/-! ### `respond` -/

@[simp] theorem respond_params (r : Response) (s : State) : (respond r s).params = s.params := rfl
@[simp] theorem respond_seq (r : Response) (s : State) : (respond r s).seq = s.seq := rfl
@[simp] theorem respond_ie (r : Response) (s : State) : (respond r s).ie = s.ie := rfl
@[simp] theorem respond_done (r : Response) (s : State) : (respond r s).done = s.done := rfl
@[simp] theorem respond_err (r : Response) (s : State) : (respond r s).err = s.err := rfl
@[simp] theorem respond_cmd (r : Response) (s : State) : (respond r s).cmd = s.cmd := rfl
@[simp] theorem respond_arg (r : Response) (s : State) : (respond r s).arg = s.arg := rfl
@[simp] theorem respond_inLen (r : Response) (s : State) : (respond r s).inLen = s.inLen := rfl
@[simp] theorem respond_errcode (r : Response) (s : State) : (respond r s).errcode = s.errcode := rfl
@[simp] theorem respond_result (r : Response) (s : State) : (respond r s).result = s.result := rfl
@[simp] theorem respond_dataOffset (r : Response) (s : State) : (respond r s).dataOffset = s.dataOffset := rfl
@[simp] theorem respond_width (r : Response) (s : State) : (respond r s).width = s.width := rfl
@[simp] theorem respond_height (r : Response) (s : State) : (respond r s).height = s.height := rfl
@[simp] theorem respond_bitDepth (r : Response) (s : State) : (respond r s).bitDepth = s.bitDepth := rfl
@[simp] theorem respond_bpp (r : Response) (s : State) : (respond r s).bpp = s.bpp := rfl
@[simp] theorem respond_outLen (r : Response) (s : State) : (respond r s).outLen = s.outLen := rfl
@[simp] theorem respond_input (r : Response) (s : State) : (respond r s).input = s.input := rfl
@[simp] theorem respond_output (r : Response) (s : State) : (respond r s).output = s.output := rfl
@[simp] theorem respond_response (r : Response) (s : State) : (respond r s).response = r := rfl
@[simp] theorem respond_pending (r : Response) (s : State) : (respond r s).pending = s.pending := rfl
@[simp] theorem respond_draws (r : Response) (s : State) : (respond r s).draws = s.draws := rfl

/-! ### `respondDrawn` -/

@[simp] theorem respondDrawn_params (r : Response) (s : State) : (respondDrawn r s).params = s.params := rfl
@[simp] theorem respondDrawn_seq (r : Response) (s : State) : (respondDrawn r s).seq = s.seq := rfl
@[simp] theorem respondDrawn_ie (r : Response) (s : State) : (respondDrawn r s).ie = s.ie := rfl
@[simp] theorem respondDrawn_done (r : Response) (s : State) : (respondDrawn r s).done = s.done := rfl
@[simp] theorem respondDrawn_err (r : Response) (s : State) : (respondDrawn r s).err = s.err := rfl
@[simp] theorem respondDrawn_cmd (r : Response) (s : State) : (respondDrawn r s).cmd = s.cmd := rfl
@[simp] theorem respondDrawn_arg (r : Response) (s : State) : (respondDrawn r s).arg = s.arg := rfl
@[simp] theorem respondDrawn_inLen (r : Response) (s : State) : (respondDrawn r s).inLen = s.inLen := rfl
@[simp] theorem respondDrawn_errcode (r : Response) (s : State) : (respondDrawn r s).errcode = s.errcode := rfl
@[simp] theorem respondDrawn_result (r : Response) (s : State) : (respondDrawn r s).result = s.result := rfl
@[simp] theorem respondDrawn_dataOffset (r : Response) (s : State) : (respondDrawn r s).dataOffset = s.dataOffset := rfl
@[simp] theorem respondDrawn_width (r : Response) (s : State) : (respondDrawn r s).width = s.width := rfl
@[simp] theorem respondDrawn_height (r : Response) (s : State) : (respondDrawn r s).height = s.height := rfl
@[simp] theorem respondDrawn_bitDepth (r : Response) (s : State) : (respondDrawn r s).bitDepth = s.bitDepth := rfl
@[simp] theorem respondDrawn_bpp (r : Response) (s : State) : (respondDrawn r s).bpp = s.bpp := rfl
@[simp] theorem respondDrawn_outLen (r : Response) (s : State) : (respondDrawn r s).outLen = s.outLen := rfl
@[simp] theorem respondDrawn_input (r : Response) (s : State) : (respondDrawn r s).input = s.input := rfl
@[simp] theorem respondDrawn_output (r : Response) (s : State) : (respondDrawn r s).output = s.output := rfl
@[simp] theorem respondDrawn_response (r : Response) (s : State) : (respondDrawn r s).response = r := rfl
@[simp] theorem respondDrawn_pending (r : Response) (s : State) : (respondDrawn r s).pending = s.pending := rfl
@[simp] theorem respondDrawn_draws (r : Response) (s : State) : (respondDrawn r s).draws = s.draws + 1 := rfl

--

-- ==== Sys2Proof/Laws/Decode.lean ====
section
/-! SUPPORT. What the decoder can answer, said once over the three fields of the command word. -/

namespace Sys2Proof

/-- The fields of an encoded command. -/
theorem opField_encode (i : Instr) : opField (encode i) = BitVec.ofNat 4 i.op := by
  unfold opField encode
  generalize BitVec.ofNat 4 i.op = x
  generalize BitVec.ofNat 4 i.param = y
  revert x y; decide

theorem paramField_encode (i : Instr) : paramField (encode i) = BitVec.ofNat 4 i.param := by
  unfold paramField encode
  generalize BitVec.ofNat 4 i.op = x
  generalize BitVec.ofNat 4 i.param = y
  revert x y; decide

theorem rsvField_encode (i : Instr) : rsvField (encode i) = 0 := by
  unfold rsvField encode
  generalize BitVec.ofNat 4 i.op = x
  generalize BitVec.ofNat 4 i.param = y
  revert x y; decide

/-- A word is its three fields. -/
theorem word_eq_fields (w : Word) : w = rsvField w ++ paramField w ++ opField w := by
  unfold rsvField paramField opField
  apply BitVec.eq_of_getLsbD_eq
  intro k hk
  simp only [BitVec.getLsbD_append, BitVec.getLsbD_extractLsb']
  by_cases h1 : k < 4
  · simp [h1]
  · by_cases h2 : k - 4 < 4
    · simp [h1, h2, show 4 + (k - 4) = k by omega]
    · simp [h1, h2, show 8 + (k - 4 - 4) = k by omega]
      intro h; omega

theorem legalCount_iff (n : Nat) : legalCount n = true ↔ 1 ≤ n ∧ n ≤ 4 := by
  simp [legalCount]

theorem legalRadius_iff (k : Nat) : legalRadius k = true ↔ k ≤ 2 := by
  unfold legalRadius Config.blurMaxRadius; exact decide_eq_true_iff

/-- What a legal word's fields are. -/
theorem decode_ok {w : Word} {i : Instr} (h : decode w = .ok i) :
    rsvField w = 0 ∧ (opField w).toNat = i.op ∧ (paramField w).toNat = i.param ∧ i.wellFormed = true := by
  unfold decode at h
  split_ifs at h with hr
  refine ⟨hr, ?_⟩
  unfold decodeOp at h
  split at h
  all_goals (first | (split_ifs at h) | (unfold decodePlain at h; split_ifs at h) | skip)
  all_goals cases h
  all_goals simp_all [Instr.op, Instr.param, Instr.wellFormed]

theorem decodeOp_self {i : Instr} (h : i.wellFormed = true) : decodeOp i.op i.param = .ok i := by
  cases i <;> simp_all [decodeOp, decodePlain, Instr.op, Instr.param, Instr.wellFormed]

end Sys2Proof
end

### [Work request]
Look above for the line with "unfold decode at h" and the line with "all_goals cases h". Write out those two lines and all the lines between them, exactly, and no others.

### [Task solution]
  unfold decode at h
  split_ifs at h with hr
  refine ⟨hr, ?_⟩
  unfold decodeOp at h
  split at h
  all_goals (first | (split_ifs at h) | (unfold decodePlain at h; split_ifs at h) | skip)
  all_goals cases h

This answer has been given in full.